Fernuni Hagen setzt auf Smartphone-Apps für Studenten

Was wir bereits wissen
Smartphone-Apps sollen Studenten der Fernuniversität Hagen helfen. Damit wird Lernstoff via Anwendungen für Smartphones und Tablet-Computer angeboten. Damit kommt die Uni Hagen dem Wunsch zahlreicher Studenten nach.

Hagen.. Mit fast 80.000 Studenten ist die Fernuniversität Hagen die größte Hochschule Deutschlands. Und weil die Studenten der Hochschule über das ganze Land verteilt sind und 6.000 von ihnen sogar im Ausland leben, hat man sich an der Fernuni schon immer viele Gedanken darüber gemacht, wie man die Studenten mit Lehrstoff versorgt. Nach Studienbriefen, Internetseiten und Online-Konferenzen setzt die Fernuniversität nun seit Ende vergangenen Jahres auf sogenannte Apps, kleine Programme, die speziell für Smartphones und Tablet-Computer entwickelt wurden und kostenlos heruntergeladen werden können.

Zwei Apps kostenlose für Apple- und Android-Geräte

"Wir haben die Studenten gefragt, über welche Medien wir sie zusätzlich erreichen können und viele wünschten sich ein Angebot für Smartphones und Tablet-Computer, so dass sie auch unterwegs arbeiten können", sagt Bildungswissenschaftlerin Claudia de Witt von der Hagener Hochschule.

Zwei Apps bietet die Fern-Uni kostenlos für Apple- und Android-Geräte an: das App "moBiwi kompakt" und "iLernkarten". "moBiwi kompakt" wurde vom Lehrstuhl von Claudia de Witt entwickelt und bietet Fragen und Antworten zum Thema Bildungswissenschaft. Die Studenten können zusätzlich eigene Fragen und Antworten formulieren und sie online mit ihren Kommilitonen austauschen. "Es ist wichtig, dass die Studenten nicht nur lesen, sondern sich auch mündlich austauschen", erklärt Witt. "Deshalb können sie sich alle Texte der App vorlesen lassen, aber auch eigene Texte aufnehmen und an andere versenden."

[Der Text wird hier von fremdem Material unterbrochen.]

/-- Settles O23: the step in D_MARK by its token and by the byte that END_MARKER has at its place. -/
theorem markerByteStep : Obligations.MarkerByteStep := by
  intro s i hb hs
  refine ⟨fun ht h0 hm => ?_, fun ht h => ?_, fun b ht => ⟨fun hne => ?_, ?_, ?_⟩⟩
  · exact (coreStep_dMark hb hs ht).trans (stepDMark_eoi_finishes ⟨h0, hm⟩)
  · exact (coreStep_dMark hb hs ht).trans (stepDMark_eoi_short h)
  · rw [← markerByte_eq] at hne
    exact (coreStep_dMark hb hs ht).trans (stepDMark_byte_bad hne)
  · rintro rfl h
    have matching : 0x00 = Config.markerByte i := by rw [markerByte_eq, if_neg (by omega)]
    exact (coreStep_dMark hb hs ht).trans (stepDMark_byte_of_lt matching h)
  · rintro rfl h7
    have matching : 0x01 = Config.markerByte i := by rw [markerByte_eq, if_pos h7]
    exact (coreStep_dMark hb hs ht).trans (stepDMark_byte_last matching (by omega))

/-- Settles O25: EOI raises SHORT_READ in each of the four sub-states. -/
theorem endOfInputIsShortRead : Obligations.EndOfInputIsShortRead := by
  rintro s hb ht (hs | ⟨i, hs⟩ | ⟨k, i, hs⟩ | ⟨i, hs⟩)
  · exact coreStep_dTag hb hs ht
  · exact coreStep_dHdr hb hs ht
  · exact coreStep_dPay hb hs ht
  · exact coreStep_eIn hb hs ht

/-- Settles O26: neither the offer nor the ports depend on the events, so the core holds at a listed turn too. -/
theorem holdingChangesNothing : Obligations.HoldingChangesNothing := by
  refine fun s h => ⟨coreStep_holds h, fun hev => ?_, fun rest hev => ?_⟩
  · simp only [step, hev, coreStep_holds h]
  · exact (step_of_coreTurn (.inr hev)).trans (coreStep_holds (s := { s with events := rest }) h)

/-- Settles O27: the buffered bytes decode to one instruction only, which the step's last byte runs. -/
theorem stepRunsDecodedElement : Obligations.StepRunsDecodedElement := by
  refine fun s i rest => ⟨fun b hev hb ht => ?_, fun v => step_of_command⟩
  rw [step_of_coreTurn hev]
  refine ⟨fun hs hdec => ?_, fun hs hdec => ?_, fun k j hs hj hk hdec => ?_, fun hs hdec => ?_⟩
  · cases (decodeHeader_toList _).symm.trans hdec
    exact (coreStep_dHdr (s := { s with events := rest }) hb hs ht).trans (stepDHdr_byte_last rfl)
  · obtain ⟨hk, rfl⟩ := decodeChunk_singleton hdec
    exact (coreStep_dTag (s := { s with events := rest }) hb hs ht).trans (stepDTag_byte_of_noPayload hk)
  · cases (decodeChunk_buffered hk _).symm.trans hdec
    exact (coreStep_dPay (s := { s with events := rest }) hb hs ht).trans (stepDPay_byte_last (by omega))
  · obtain ⟨rfl, rfl⟩ := decodeMarker_lastByte hdec
    exact (coreStep_dMark (s := { s with events := rest }) hb hs ht).trans (stepDMark_byte_last rfl (by decide))

/-- Settles O41: START outside BUSY, and DEC_MARKER by its four values. -/
theorem startDecodeEffect : Obligations.StartDecodeEffect := by
  intro s em dm iq hb
  refine ⟨_, exec_startDecode_of_not_busy hb em dm iq, rfl, clearCache_get, ?_, ?_, ?_, ?_⟩ <;> rintro rfl <;> rfl

end Sys2Proof.Safety
end

section
/-! What one step of the core can do, said once (43_decode_engine.md R170 to R176, 44_encode_engine.md R201 to R228). -/

namespace Sys2Proof.Safety

open Sys2Proof.Machine

/-- What the core's turn leads to: it holds, or it takes the token or the answer that its sub-state waits for. One case
for each way on of each sub-state. -/
inductive CoreEffect (s : State) : State → Prop
  /-- Nothing to take, or no pass runs. -/
  | held (h : s.state ≠ .busy ∨ s.sub = .none ∨ (offer s = none ∧ s.inTok = none)
      ∨ (offer s ≠ none ∧ s.outAns = none)) : CoreEffect s s
  /-- EOI in the place of a byte. -/
  | shortRead (ho : offer s = none) (ht : s.inTok = some .eoi) : CoreEffect s (raise .shortRead (tokenTaken s))
  /-- FAIL. -/
  | writeFail (ho : offer s ≠ none) (ha : s.outAns = some .fail) :
    CoreEffect s (raise .writeFail { s with outAns := none })
  /-- D_HDR(i), before the last byte. -/
  | headerByte {i : Fin 14} {b : Byte} (hs : s.sub = .dHdr i) (ht : s.inTok = some (.byte b)) (h : i.val + 1 < 14) :
    CoreEffect s { byteTaken s with hdrBuf := s.hdrBuf.set i.val b, sub := .dHdr ⟨i.val + 1, h⟩ }
  /-- The last header byte, the header being rejected. -/
  | headerRejected {b : Byte} {c : ErrCause} (hs : s.sub = .dHdr 13) (ht : s.inTok = some (.byte b))
    (hc : c ∈ [ErrCause.badMagic, .badChannels, .badColorspace]) :
    CoreEffect s (raise c { byteTaken s with hdrBuf := s.hdrBuf.set 13 b })
  /-- The last header byte, the header being accepted. -/
  | headerAccepted {b : Byte} {w h : Word} {c cs : Byte} (hs : s.sub = .dHdr 13) (ht : s.inTok = some (.byte b))
    (hc : c = 3 ∨ c = 4) (hcs : cs = 0 ∨ cs = 1) :
    CoreEffect s (nextChunk
      { acceptHeader w h c cs { byteTaken s with hdrBuf := s.hdrBuf.set 13 b } with phase := .body })
  /-- D_TAG: a chunk with a payload. -/
  | tag {b : Byte} {k : PayKind} (hs : s.sub = .dTag) (ht : s.inTok = some (.byte b)) (hk : kind b = k.kind) :
    CoreEffect s { byteTaken s with tag := b, sub := .dPay k 0 }
  /-- D_TAG: a chunk of one byte, whose pixel is to be delivered `n` times. -/
  | oneByteChunk {b : Byte} {h : History} {px : Pixel} {n : Nat} (hs : s.sub = .dTag) (ht : s.inTok = some (.byte b))
    (h1 : 1 ≤ n) (hn : n = 1 ∨ n ≤ pixelsLeft s) : CoreEffect s (toDeliver h px n { byteTaken s with tag := b })
  /-- D_TAG: a run of more pixels than remain. -/
  | overrun {b : Byte} (hs : s.sub = .dTag) (ht : s.inTok = some (.byte b)) :
    CoreEffect s (raise .runOverrun { byteTaken s with tag := b })
  /-- D_PAY(k, i), before the last byte. -/
  | payload {k : PayKind} {i : Fin 4} {b : Byte} (hs : s.sub = .dPay k i) (ht : s.inTok = some (.byte b))
    (h : i.val + 1 < k.len) (h4 : i.val + 1 < 4) :
    CoreEffect s { byteTaken s with pay := s.pay.set i.val b, sub := .dPay k ⟨i.val + 1, h4⟩ }
  /-- The last payload byte: the chunk's pixel is to be delivered. -/
  | payloadChunk {k : PayKind} {i : Fin 4} {b : Byte} {h : History} {px : Pixel} (hs : s.sub = .dPay k i)
    (ht : s.inTok = some (.byte b)) (hi : ¬i.val + 1 < k.len) :
    CoreEffect s (toDeliver h px 1 { byteTaken s with pay := s.pay.set i.val b })
  /-- D_OUT(px, n, j), before the pixel's last byte. -/
  | pixelByte {px : Pixel} {n : Nat} {j : Fin 4} (hs : s.sub = .dOut px n j) (ha : s.outAns = some .ack)
    (h : j.val + 1 < s.channels.toNat) (h4 : j.val + 1 < 4) :
    CoreEffect s (withSub (.dOut px n ⟨j.val + 1, h4⟩) (byteCounted s))
  /-- The pixel's last byte, with another pixel of the chunk to come. -/
  | pixelDone {px : Pixel} {n : Nat} {j : Fin 4} (hs : s.sub = .dOut px n j) (ha : s.outAns = some .ack)
    (h : ¬(j.val + 1 < s.channels.toNat ∧ j.val + 1 < 4)) (hn : 1 < n) :
    CoreEffect s (withSub (.dOut px (n - 1) 0) (pixelsCounted 1 (byteCounted s)))
  /-- The last byte of the chunk's last pixel. -/
  | chunkDone {px : Pixel} {n : Nat} {j : Fin 4} (hs : s.sub = .dOut px n j) (ha : s.outAns = some .ack)
    (h : ¬(j.val + 1 < s.channels.toNat ∧ j.val + 1 < 4)) (hn : ¬1 < n) :
    CoreEffect s (nextChunk (pixelsCounted 1 (byteCounted s)))
  /-- EOI in the place of an optional marker. -/
  | markerOmitted {i : Fin 8} (hs : s.sub = .dMark i) (ht : s.inTok = some .eoi)
    (h : i.val = 0 ∧ s.decMarker = .optional) : CoreEffect s (finish (tokenTaken s))
  /-- D_MARK(i): a byte that differs. -/
  | markerBad {i : Fin 8} {b : Byte} (hs : s.sub = .dMark i) (ht : s.inTok = some (.byte b))
    (h : b ≠ Config.markerByte i) : CoreEffect s (raise .badEndMarker (byteTaken s))
  /-- D_MARK(i), before the last byte. -/
  | markerByte {i : Fin 8} (hs : s.sub = .dMark i) (ht : s.inTok = some (.byte (Config.markerByte i)))
    (h : i.val + 1 < 8) : CoreEffect s { byteTaken s with sub := .dMark ⟨i.val + 1, h⟩ }
  /-- The whole marker is there. -/
  | markerSeen {i : Fin 8} (hs : s.sub = .dMark i) (ht : s.inTok = some (.byte (Config.markerByte i)))
    (h : ¬i.val + 1 < 8) : CoreEffect s (finish { byteTaken s with markerSeen := true })
  /-- E_HDR(j), before the last byte. -/
  | headerOut {j : Fin 14} (hs : s.sub = .eHdr j) (ha : s.outAns = some .ack) (h : j.val + 1 < 14) :
    CoreEffect s { byteCounted s with sub := .eHdr ⟨j.val + 1, h⟩ }
  /-- The whole header is delivered. -/
  | headerOutDone {j : Fin 14} (hs : s.sub = .eHdr j) (ha : s.outAns = some .ack) (h : ¬j.val + 1 < 14) :
    CoreEffect s (nextPixel { byteCounted s with phase := .body })
  /-- E_IN(i), before the pixel's last byte. -/
  | inputByte {i : Fin 4} {b : Byte} (hs : s.sub = .eIn i) (ht : s.inTok = some (.byte b))
    (h : i.val + 1 < s.channels.toNat) (h4 : i.val + 1 < 4) :
    CoreEffect s { byteTaken s with pin := s.pin.set i.val b, sub := .eIn ⟨i.val + 1, h4⟩ }
  /-- The input pixel is whole. -/
  | inputDone {i : Fin 4} {b : Byte} (hs : s.sub = .eIn i) (ht : s.inTok = some (.byte b))
    (h : ¬(i.val + 1 < s.channels.toNat ∧ i.val + 1 < 4)) :
    CoreEffect s (takePixel (inputPixel s.channels (s.pin.set i.val b)) { byteTaken s with pin := s.pin.set i.val b })
  /-- E_OUT. -/
  | chunkByte {b : Byte} {q : List Byte} (hs : s.sub = .eOut b q) (ha : s.outAns = some .ack) :
    CoreEffect s (emit q (byteCounted s))
  /-- E_MARK(j), before the last byte. -/
  | markerOut {j : Fin 8} (hs : s.sub = .eMark j) (ha : s.outAns = some .ack) (h : j.val + 1 < 8) :
    CoreEffect s { byteCounted s with sub := .eMark ⟨j.val + 1, h⟩ }
  /-- The whole marker is delivered. -/
  | markerOutDone {j : Fin 8} (hs : s.sub = .eMark j) (ha : s.outAns = some .ack) (h : ¬j.val + 1 < 8) :
    CoreEffect s (finish (byteCounted s))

Karteikarten auf dem Handy

Soweit geht die zweite App allerdings nicht. Die "iLernkarten" des Mediendidakten Theo Bastiaens sind eher die moderne Version der guten, alten Karteikarten, bei denen auf der einen Seite die Frage, auf der anderen die Antwort steht. Die Studenten können hier nichts hinzufügen und auch nichts mit anderen teilen. Bastiaens sagt: "Wir haben an der Fernuni zahlreiche interaktive Angebote, wollten aber die 'iLernkarten' von diesen Bereichen trennen. Unsere App ist wie ein Lehrbuch, auf das kann man auch nicht reagieren."

Die beiden Apps sind erst der Anfang: Nachdem sie bereits von mehreren Hundert Studenten genutzt werden, sollen an der Fernuni Hagen bald weitere Bildungsangebote zum Herunterladen auf Smartphones und Tablet-Computer folgen.